The production has also been a winner with many critics. In the Daily Mail, Quentin Letts calls the musical "wonderfully, life-affirmingly, 21st century British". Like the best sort of FA cup match, it's "end-to-end entertainment, full of feisty shimmers and heart-stopping melodrama".
For Dominic Cavendish in the Daily Telegraph, it's a "bold, beautifully British triumph", and in The Times, Dominic Maxwell agrees that Chadha has hit the mark. "She shoots . . . she stages . . . she scores!" he writes.
Maxwell notes that the first half is a bit sluggish, but urges the audience to hold out for an "amusing, affecting, musically sophisticated and finally irresistible second half".
Michael Billington in The Guardian is less convinced. He praises a strong female cast, clever design and eclectic score, and says it is "perfectly enjoyable" if you accept the wish-fulfilling fairy-tale. But like the film, says Billington, it offers "easy solutions to difficult social problems".

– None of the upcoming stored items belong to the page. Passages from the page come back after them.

-- ==== Sys2Proof/Machine/Phys.lean ====
section
/-! DEFINITION. The QFL physical layer: training, recovery, equalisation, loopback, PRBS, and link down with reroute (R76 to R113,
R140 to R143). -/
namespace Sys2Proof.Machine
open Sys2Proof

/-- Log2 of the configured width of a port (R41). -/
def Dev.widthCfg (d : Dev) (p : Nat) : Nat :=
  match d.rd (Pg.BIFURCATION (p / 4)) with
  | 0 => 4
  | 1 => 3
  | 2 => if p % 4 = 0 then 3 else 2
  | 3 => 2
  | 4 => 5
  | _ => 0

/-- The first lane of a port among the 256. -/
def laneBase (p : Nat) : Nat := 16 * (p / 4) + 4 * (p % 4)

/-- Lanes of a port, numbered within it. -/
def Dev.portLanes (d : Dev) (p : Nat) : List Nat := List.range (2 ^ d.widthCfg p)

/-- Lanes a port receives on: those selected at the last entry to ACTIVE, as far as the active width goes; logical lane 0 first. -/
def Dev.lanesInUse (d : Dev) (p : Nat) : List Nat := (d.qphy p).rxLanes.take (2 ^ d.rd (Pg.phy_WIDTH_ACTIVE p))

/-- Lanes a port sends on: those detected while it trains, those in use in ACTIVE and RECOVERY. -/
def Dev.sendLanes (d : Dev) (p : Nat) : List Nat :=
  let st := d.rd (Pg.phy_STATE p)
  if st = 2 ∨ st = 3 ∨ st = 4 then (d.qphy p).detected
  else if st = 5 ∨ st = 6 then (d.qphy p).txLanes.take (2 ^ d.rd (Pg.phy_WIDTH_ACTIVE p))
  else []

/-- An LCM ordered set leaves the port on the lanes it sends on. -/
def Dev.lcm (p cmd a0 a1 : Nat) (d : Dev) : Dev := d.emit (.qfl p (.lcm cmd a0 a1 (d.sendLanes p)))

/-- The IN_USE bits of a port follow the lanes that carry active traffic: none outside ACTIVE (R113). -/
def Dev.showInUse (p : Nat) (d : Dev) : Dev :=
  let used := if d.rd (Pg.phy_STATE p) = 5 then d.lanesInUse p else []
  (d.portLanes p).foldl (fun d i => d.wrFlag (Pg.lane_IN_USE (laneBase p + i)) (used.contains i)) d

/-- A QFL port's data link layer leaves DL_Active: PORT_STATUS shows it down (R49). -/
def Dev.qflPortDown (p : Nat) (d : Dev) : Dev :=
  if ¬ d.flag (Pg.DL_UP p) then d else
  (((d.wrFlag (Pg.DL_UP p) false).wr (Pg.RATE p) 0).wr (Pg.WIDTH p) 0).raise1 (Pg.LINK_DOWN_EVT p)

/-- A QFL port's data link layer is in DL_Active at 2^k lanes (R49). -/
def Dev.qflPortUp (p k : Nat) (d : Dev) : Dev :=
  ((d.raise1 (Pg.DL_UP p)).wr (Pg.RATE p) 7).wr (Pg.WIDTH p) (if 5 ≤ k then 0x1f else 2 ^ k)

/-- A message has been in this device for 500 µs (R144). -/
def QflMsg.expired (t : Nat) (m : QflMsg) : Bool := decide (m.born + 500000 ≤ t)

/-- A message past its lifetime is discarded and counted; a filtered one of another source is answered (R144). -/
def Dev.lifeDrop (t : Nat) (m : QflMsg) (d : Dev) : Dev :=
  let d := d.inc Qfab.LIFETIME_DROPS
  if d.ownAddr m.src then d else d.msgError t m 3

/-- The lanes of a port drop their locks. -/
def Dev.clearLanes (p : Nat) (d : Dev) : Dev :=
  (d.portLanes p).foldl (fun d i =>
    let l := laneBase p + i
    ((((d.wrFlag (Pg.lane_BIT_LOCK l) false).wrFlag (Pg.lane_SYMBOL_LOCK l) false).wrFlag (Pg.lane_INVERTED l) false).wrFlag
      (Pg.lane_IN_USE l) false).wrFlag (Pg.lane_DETECTED l) false) d

/-- Messages of the failed port move to its twin: those of unacknowledged flits first, then those queued; those past their lifetime are
discarded (R142). -/
def Dev.reroute (t p : Nat) (moved : List QflMsg) (d : Dev) : Dev :=
  let tw := d.rd (Pg.ll_TWIN_PORT p)
  if d.flag (Pg.ll_TWIN_EN p) ∧ tw ≠ p ∧ d.rd (Pg.ll_LL_STATE tw) = 2 ∧
      d.rd (Pg.phy_REMOTE_CHAIN tw) = d.rd (Pg.phy_REMOTE_CHAIN p) then
    let l := d.link tw
    let (old, fresh) := (moved.filter (fun m => m.expired t), moved.filter (fun m => !m.expired t))
    let d := (d.setLink tw { l with txq := l.txq ++ fresh }).setLink p { d.link p with txq := [] }
    let d := old.foldl (fun (d : Dev) m => d.lifeDrop t m) d
    ((d.raise1 (Pg.ll_ROUTED_AWAY p)).raise1 (Pg.ll_REROUTE_EVT p)).pump tw
  else d

/-- The link layer is DOWN: replay and reorder buffers, credits and keys go, and a twin takes the traffic (R141 to R143). -/
def Dev.linkDownOnly (t p : Nat) (d : Dev) : Dev :=
  if d.rd (Pg.ll_LL_STATE p) = 0 then d else
  let l := d.link p
  let moved := (l.replay.map (·.msgs)).flatten ++ l.txq
  let busy := d.flag (Pg.ll_WIDTH_BUSY p)
  let x : QflLink := { txq := l.txq, reqId := l.reqId }
  let d := (d.setLink p x).wr (Pg.ll_LL_STATE p) 0
  let d := ((d.raise1 (Pg.ll_LINK_DOWN_EVT p)).inc (Pg.ll_LINK_DOWNS p)).hbCount 0 1
  let d := ((d.wrFlag (Pg.ll_RX_SYNCED p) false).wrFlag (Pg.ll_ENCRYPTED p) false).wrFlag (Pg.ll_SELECTIVE p) false
  let d := if busy then (d.wrFlag (Pg.ll_WIDTH_BUSY p) false).raise1 (Pg.ll_WIDTH_FAIL_EVT p) else d
  let d := d.mon t (p / 4) 0x108 0xffff 0
  (d.reroute t p moved).syncLink p

/-- Enter DETECT (R88, R92, R112). PORT_STATUS shows the link up from ACTIVE until here: RECOVERY is no link down (R140, DEDUCED, log entry
166). -/
def Dev.enterDetect (t p : Nat) (d : Dev) : Dev :=
  let d := d.linkDownOnly t p
  let d := (d.clearLanes p).setQphy p { offer := d.rd (Pg.phy_FEATURE_OFFER p) }
  let d := (d.qflPortDown p).wrFlag (Pg.phy_FULL_RETRAIN p) false
  d.wr (Pg.phy_STATE p) 1

/-- Enter DISABLED. -/
def Dev.enterDisabled (t p : Nat) (d : Dev) : Dev :=
  let d := (d.linkDownOnly t p).clearLanes p
  ((d.setQphy p {}).qflPortDown p).wr (Pg.phy_STATE p) 0

/-- A QFL port may leave DISABLED (R88). -/
def Dev.mayTrain (d : Dev) (p : Nat) : Bool :=
  d.isQflPort p && !d.flag (Pg.phy_PORT_DISABLE p) && decide (3 ≤ d.mode) && d.flag (Pg.POWERED (p / 4)) && !d.scanHolds

/-- A training failure: LAST_FAIL, event and count, then 10 ms in DISABLED (R88). -/
def Dev.trainFail (t p code : Nat) (d : Dev) : Dev :=
  (((d.wr (Pg.phy_LAST_FAIL p) code).raise1 (Pg.phy_TRAIN_FAIL_EVT p)).countPort p .training).enterDisabled t p

/-- FULL_RETRAIN at any time: LCM EIOS, then DETECT; in DISABLED the bit stands until the port may leave it (R88, R107, R112). -/
def Dev.fullRetrain (t p : Nat) (d : Dev) : Dev :=
  if d.rd (Pg.phy_STATE p) = 0 ∧ ¬ d.mayTrain p then d.raise1 (Pg.phy_FULL_RETRAIN p) else (d.lcm p 2 0 0).enterDetect t p

/-- The link layer declares the link down (R141). -/
def Dev.qflLinkDown (t p : Nat) (d : Dev) : Dev :=
  if d.rd (Pg.ll_LL_STATE p) = 0 then d else
  let d := d.linkDownOnly t p
  let s := d.rd (Pg.phy_STATE p)
  if s = 0 ∨ s = 1 then d else d.fullRetrain t p

/-! ### Training sets sent (R89, R90) -/

/-- What the transmitter and receiver of a lane say in TS1: the request standing, or REQ_KIND 3 when the requests are over. -/
def Dev.ts1Lane (d : Dev) (p i : Nat) : Ts1Lane :=
  let q := d.qphy p
  let l := laneBase p + i
  let y : Ts1Lane := {
    lane := i, number := i, rejected := (d.laneOf l).rejected, txPre := d.rd (Pg.lane_TX_PRE l), txPost := d.rd (Pg.lane_TX_POST l) }
  if d.rd (Pg.phy_STATE p) = 6 ∨ q.eqDone then { y with reqKind := 3 } else
  match Tab.get q.eq i with
  | some e =>
    if e.kind = 1 then { y with reqKind := 1, reqPreset := e.requests - 1 }
    else { y with reqKind := e.kind, reqPre := e.pre, reqPost := e.post }
  | none => y

/-- TS1 goes out on the lanes the port sends on; in TRAIN1 and RECOVERY an LCM DESKEW follows every 64 of them (R82, R88, log entry 166). -/
def Dev.sendTs1 (p : Nat) (d : Dev) : Dev :=
  let st := d.rd (Pg.phy_STATE p)
  let set : Ts1Set := {
    widthCfg := d.widthCfg p, locked := (d.qphy p).lockedOwn, lanes := (d.sendLanes p).map (fun i => d.ts1Lane p i) }
  let d := d.emit (.qfl p (.ts1 set))
  if st = 2 ∨ st = 6 then d.lcm p 1 0 0 else d

/-- WIDTH_SEL as sent: the selection with VALID, or zero before there is one. -/
def QflPhy.widthSel (q : QflPhy) : Nat :=
  match q.selection with
  | some (k, up) => k + 8 * flagBit up + 128
  | none => 0

/-- TS2 goes out, `times` sets of it at least. -/
def Dev.sendTs2 (p times : Nat) (d : Dev) : Dev :=
  let q := d.qphy p
  let seen : Bool := match q.ts2 with
    | some x => decide (8 ≤ x.2)
    | none => false
  let set : Ts2Set := {
    version := 2, features := q.offer, nonce := d.rd (Pg.phy_NONCE_LOCAL p), chain := d.chainAddr, port := p, laneMap := q.laneMap
    widthSel := q.widthSel, seen }
  d.emit (.qfl p (.ts2 set (d.sendLanes p) times))

/-! ### RECOVERY -/

/-- Lanes that a widening under way wakes (R137). -/
def Dev.wakingLanes (d : Dev) (p : Nat) : List Nat :=
  match (d.link p).width with
  | some (k, _, _) => if (d.link p).widthStep < 2 then [] else ((d.qphy p).txLanes.take (2 ^ k)).drop (2 ^ d.rd (Pg.phy_WIDTH_ACTIVE p))
  | none => []

/-- No width change is under way any more; lanes that were waking are parked again, behind an EIOS (R139). WIDTH_TARGET keeps the width asked
for (DESIGN CHOICE, log entry 170). -/
def Dev.widthClear (p : Nat) (d : Dev) : Dev :=
  let w := d.wakingLanes p
  let d := if w = [] then d else d.emit (.qfl p (.lcm 2 0 0 w))
  (d.setLink p { d.link p with
    width := none, widthStep := 0, marks := 0, readySent := false, readySeen := false, switchSent := false, switchSeen := false }).wrFlag
    (Pg.ll_WIDTH_BUSY p) false

/-- Enter RECOVERY from ACTIVE: TS1 goes out with REQ_KIND 3, the link layer is HELD, a width change under way is abandoned (R105, R106,
R139, R140). -/
def Dev.enterRecovery (p : Nat) (d : Dev) : Dev :=
  if d.rd (Pg.phy_STATE p) ≠ 5 then d else
  let d := if d.flag (Pg.ll_WIDTH_BUSY p) then
      let d := (d.widthClear p).raise1 (Pg.ll_WIDTH_FAIL_EVT p)
      d.setLink p { d.link p with widthRetry := none }
    else d
  let q := d.qphy p
  let d := d.setQphy p { q with
    ts1 := none, ts2 := none, deskews := 0, ready := false, eqDone := true, partnerEqDone := false, selection := none, laneMap := 0 }
  let d := ((d.wr (Pg.phy_STATE p) 6).raise1 (Pg.phy_RECOVERY_EVT p)).inc (Pg.phy_RECOVERY_COUNT p)
  let d := if d.rd (Pg.ll_LL_STATE p) = 0 then d else d.wr (Pg.ll_LL_STATE p) 3
  (d.showInUse p).sendTs1 p

/-- The map of RECOVERY: the partner's lanes that the lanes in use receive (R94, R106). -/
def Dev.recoveryMap (d : Dev) (p : Nat) : Nat :=
  ((d.lanesInUse p).map (fun i => 2 ^ d.rd (Pg.lane_LOGICAL_LANE (laneBase p + i)))).foldl (· + ·) 0

/-- In RECOVERY, TS2 follows TS1 once 8 identical TS1 were received and the lanes are aligned on two LCM DESKEW sets (R91, R95, R106). -/
def Dev.recoverStep (p : Nat) (d : Dev) : Dev :=
  let q := d.qphy p
  let heard : Bool := match q.ts1 with
    | some x => decide (8 ≤ x.2)
    | none => false
  if d.rd (Pg.phy_STATE p) = 6 ∧ heard ∧ 2 ≤ q.deskews ∧ q.laneMap = 0 then
    (d.setQphy p { q with laneMap := d.recoveryMap p }).sendTs2 p 1
  else d

/-- DISABLED_HOLDOFF (R88). -/
def execDisabledHoldoff (port : Fin 64) (s : State) : Host.Outcome State Fault Refusal :=
  onDev (fun t d => if d.rd (Pg.phy_STATE port) = 0 ∧ d.mayTrain port then d.enterDetect t port else d) s

/-- Presets of the transmitter (R97): pre, post. -/
def preset (q : Nat) : Nat × Nat :=
  match q with
  | 0 => (0, 0)
  | 1 => (0, 4)
  | 2 => (0, 8)
  | 3 => (0, 12)
  | 4 => (4, 0)
  | 5 => (4, 8)
  | 6 => (6, 12)
  | _ => (4, 16)

/-- A lane's transmitter takes a setting (R96). -/
def Dev.setTaps (l pre post : Nat) (d : Dev) : Dev :=
  ((d.wr (Pg.lane_TX_PRE l) pre).wr (Pg.lane_TX_POST l) post).wr (Pg.lane_TX_MAIN l) (48 - pre - post)

/-- A detected lane of a port: its transmitter starts at a preset, its receiver without lock (R92, R98). -/
def Dev.detectLane (p i : Nat) (taps : Nat × Nat) (d : Dev) : Dev :=
  let l := laneBase p + i
  let d := ((d.raise1 (Pg.lane_DETECTED l)).setTaps l taps.1 taps.2).wr (Pg.lane_EQ_REQUESTS l) 0
  d.setLane l { d.laneOf l with rejected := false, disparity := none }

/-- RECEIVER_DETECT (R92, R98, R103): the same non-empty set at two consecutive tests enters TRAIN1, with a new nonce and every
transmitter at INIT_PRESET. -/
def execReceiverDetect (port : Fin 64) (lanes : BitVec 32) (s : State) : Host.Outcome State Fault Refusal :=
  onDev (fun _ d =>
    if d.rd (Pg.phy_STATE port) ≠ 1 then d else
    let found := (d.portLanes port).filter (fun i => lanes.getLsbD i)
    let q := d.qphy port
    if found ≠ [] ∧ q.tested = some found then
      let nonce := d.freeVal 10
      let d := (d.drawn).wr (Pg.phy_NONCE_LOCAL port) nonce
      let d := d.setQphy port { q with tested := some found, detected := found }
      let taps := preset (d.rd (Pg.phy_INIT_PRESET port))
      let d := found.foldl (fun (d : Dev) i => d.detectLane port i taps) d
      (d.wr (Pg.phy_STATE port) 2).sendTs1 port
    else d.setQphy port { q with tested := some found }) s

/-- Count identical ordered sets (R91). -/
def countSame {α : Type} [DecidableEq α] (old : Option (α × Nat)) (x : α) : α × Nat :=
  match old with
  | some (y, n) => if y = x then (x, n + 1) else (x, 1)
  | none => (x, 1)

The real problem is that football makes bad art, says Barney Ronay, also in The Guardian.
Ronay says the Beckham musical, along with Patrick Marber's new changing-room drama at the National Theatre, The Red Lion, are the latest shows to fall for the "folly" of trying to create a coherent piece of dramatic art based around football.

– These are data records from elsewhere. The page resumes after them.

-- ==== Sys2Proof/Machine/Capacity.lean ====
section
/-! DEFINITION. The commands that register capacity, configure windows and write the Gate (R159, R160, R166, R167, R361, R362). -/
namespace Sys2Proof.Machine
open Sys2Proof

/-- CAPACITY_ADD. -/
def execCapacityAdd (h : SilekHdr) (port ld unit count first : Nat) (s : State) : Host.Outcome State Fault Refusal :=
  runSettled h { opcode := 0x201, key := .capacityAdd h.key port ld unit count first }
    (devBody fun _ d => d.capacityAdd port ld unit count first) s

/-- CAPACITY_REMOVE. -/
def execCapacityRemove (h : SilekHdr) (first count : Nat) (s : State) : Host.Outcome State Fault Refusal :=
  runSettled h { opcode := 0x202, key := .capacityRemove h.key first count } (devBody fun _ d => d.capacityRemove first count) s

/-- WINDOW_CONFIG. -/
def execWindowConfig (h : SilekHdr) (window vi region kind slotBase slotCount : Nat) (enable : Bool) (s : State) :
    Host.Outcome State Fault Refusal :=
  runSettled h { opcode := 0x210, key := .windowConfig h.key window vi region kind slotBase slotCount enable }
    (devBody fun t d => d.windowConfigAt t window vi region kind slotBase slotCount enable) s

/-- HDM_DECODER_COMMIT. -/
def execHdmDecoderCommit (port : Fin 64) (window : Fin 256) (base size ways dpa : Nat) (commit : Bool) (s : State) :
    Host.Outcome State Fault Refusal :=
  onSettled (fun _ d => if d.linkUp port then d.decoderCommit port window base size ways dpa commit else d) s

/-- GATE_WRITE. -/
def execGateWrite (h : SilekHdr) (addr first : Nat) (rules : List (BitVec 256)) (s : State) : Host.Outcome State Fault Refusal :=
  runSettled h { opcode := 0x401, key := .gateWrite h.key addr first rules } (devBody fun t d => d.gateWrite t addr first rules) s

/-- GATE_COMMIT. -/
def execGateCommit (h : SilekHdr) (expected : Nat) (s : State) : Host.Outcome State Fault Refusal :=
  runSettled h { opcode := 0x402, key := .gateCommit h.key expected } (devBody fun t d => d.gateCommit t expected) s

/-- GATE_DISCARD. -/
def execGateDiscard (h : SilekHdr) (addr : Nat) (s : State) : Host.Outcome State Fault Refusal :=
  runSettled h { opcode := 0x404, key := .gateDiscard h.key addr } (devBody fun t d => d.gateDiscard t addr) s

end Sys2Proof.Machine
end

"On a basic level football just doesn't need to be made into a drama," says Ronay. "It already is a drama." It might be overblown drama, with cartoonish characters and B-movie villains, he says, but it's "a great, multi-layered, all-consuming drama", and art just can't compete with it.
But people will keep making shows about it, adds Ronay, because football is "commercial catnip", and "something producers and directors would be nuts to ignore".